▸ **Data for processing**
# # #

theorem keep_joySp : ∀ (s0 : State) (n : Nat) (v : Option F64) (s : State), Keep s0 s → Keep s0 (joySp n v s) := by
  intro s0 n v s h2; unfold joySp; apply Keep.ite; apply keep_sweep; apply keep_placeOrder; intro y0 y1; dsimp only [id]
  assumption; assumption; assumption

theorem keep_joyDemandFrame : ∀ (s0 : State) (o : ObjCfg) (fd : Bool) (d : List Byte) (s : State), Keep s0 s → Keep s0 (joyDemandFrame o fd d s) := by
  intro s0 o fd d s h3; unfold joyDemandFrame; lift_lets; intro x0 x1; refine Keep.cut (P := Keep s0 x1) ?_ (fun hx1 => ?_)
  unfold x1; apply keep_joyReject; assumption; clear_value x1; intro x2 x3; refine Keep.cut (P := Keep s0 x3) ?_ (fun hx3 => ?_)
  unfold x3; apply keep_joyAccept; assumption; clear_value x3; intro x4 x5; refine Keep.cut (P := Keep s0 x5) ?_ (fun hx5 => ?_)
  unfold x5; apply keep_setF; apply Keep.mk'; assumption; clear_value x5; apply Keep.ite; apply keep_joyReject; assumption
  apply Keep.ite; apply Keep.ite; assumption; apply keep_conflict; apply Keep.mk'; assumption; apply keep_forEach
  intro y6 y7 y8; apply keep_joySp; assumption; assumption

theorem keep_canReceive : ∀ (s0 : State) (c : Nat) (f : CanFrame) (s : State), Keep s0 s → Keep s0 (canReceive c f s) := by
  intro s0 c f s h2; unfold canReceive; lift_lets; intro x0; refine Keep.cut (P := Keep s0 x0) ?_ (fun hx0 => ?_); unfold x0
  apply keep_canStore; assumption; clear_value x0; apply Keep.ite; assumption; split; assumption; apply Keep.ite; assumption
  split; apply keep_joyOrderFrame; assumption; apply keep_joyDemandFrame; assumption; assumption

theorem keep_execCanFrameReceived : ∀ (s0 : State) (t : Time) (c : Nat) (f : CanFrame) (s : State), Keep s0 s → KeepOut s0 (execCanFrameReceived t c f s) := by
  intro s0 t c f s h3; unfold execCanFrameReceived; apply keep_run; assumption; intro y0 y1; apply keep_canReceive; assumption

theorem keep_execJoystickOrderFrame : ∀ (s0 : State) (t : Time) (c : Nat) (f : CanFrame) (s : State), Keep s0 s → KeepOut s0 (execJoystickOrderFrame t c f s) := by
  intro s0 t c f s h3; unfold execJoystickOrderFrame; apply keep_run; assumption; intro y0 y1; apply Keep.ite
  apply keep_canReceive; assumption; assumption

theorem keep_execJoystickDemandFrame : ∀ (s0 : State) (t : Time) (c : Nat) (f : CanFrame) (s : State), Keep s0 s → KeepOut s0 (execJoystickDemandFrame t c f s) := by
  intro s0 t c f s h3; unfold execJoystickDemandFrame; apply keep_run; assumption; intro y0 y1; apply Keep.ite
  apply keep_canReceive; assumption; assumption

theorem keep_execJoystickDemandTimeout : ∀ (s0 : State) (t : Time) (s : State), Keep s0 s → KeepOut s0 (execJoystickDemandTimeout t s) := by
  intro s0 t s h1; unfold execJoystickDemandTimeout; apply keep_run; assumption; intro y0 y1; lift_lets; intro x2
  apply Keep.ite; apply keep_forEach; intro y3 y4 y5; apply keep_joySp; assumption; apply keep_raise; apply keep_setF
  apply Keep.mk'; assumption; assumption

theorem keep_execPllWake : ∀ (s0 : State) (t : Time) (l : Lane) (e : Engine) (s : State), Keep s0 s → KeepOut s0 (execPllWake t l e s) := by
  intro s0 t l e s h6; unfold execPllWake; apply keep_runLane; assumption; intro y0; intro y1; apply Keep.ite; apply keep_startPll
  assumption; assumption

# # #

Return, with no change at all, every line in the entries above from the line containing "assumption; assumption; assumption" through the line containing "intro s0 c f".

  assumption; assumption; assumption

theorem keep_joyDemandFrame : ∀ (s0 : State) (o : ObjCfg) (fd : Bool) (d : List Byte) (s : State), Keep s0 s → Keep s0 (joyDemandFrame o fd d s) := by
  intro s0 o fd d s h3; unfold joyDemandFrame; lift_lets; intro x0 x1; refine Keep.cut (P := Keep s0 x1) ?_ (fun hx1 => ?_)
  unfold x1; apply keep_joyReject; assumption; clear_value x1; intro x2 x3; refine Keep.cut (P := Keep s0 x3) ?_ (fun hx3 => ?_)
  unfold x3; apply keep_joyAccept; assumption; clear_value x3; intro x4 x5; refine Keep.cut (P := Keep s0 x5) ?_ (fun hx5 => ?_)
  unfold x5; apply keep_setF; apply Keep.mk'; assumption; clear_value x5; apply Keep.ite; apply keep_joyReject; assumption
  apply Keep.ite; apply Keep.ite; assumption; apply keep_conflict; apply Keep.mk'; assumption; apply keep_forEach
  intro y6 y7 y8; apply keep_joySp; assumption; assumption

theorem keep_canReceive : ∀ (s0 : State) (c : Nat) (f : CanFrame) (s : State), Keep s0 s → Keep s0 (canReceive c f s) := by
  intro s0 c f s h2; unfold canReceive; lift_lets; intro x0; refine Keep.cut (P := Keep s0 x0) ?_ (fun hx0 => ?_); unfold x0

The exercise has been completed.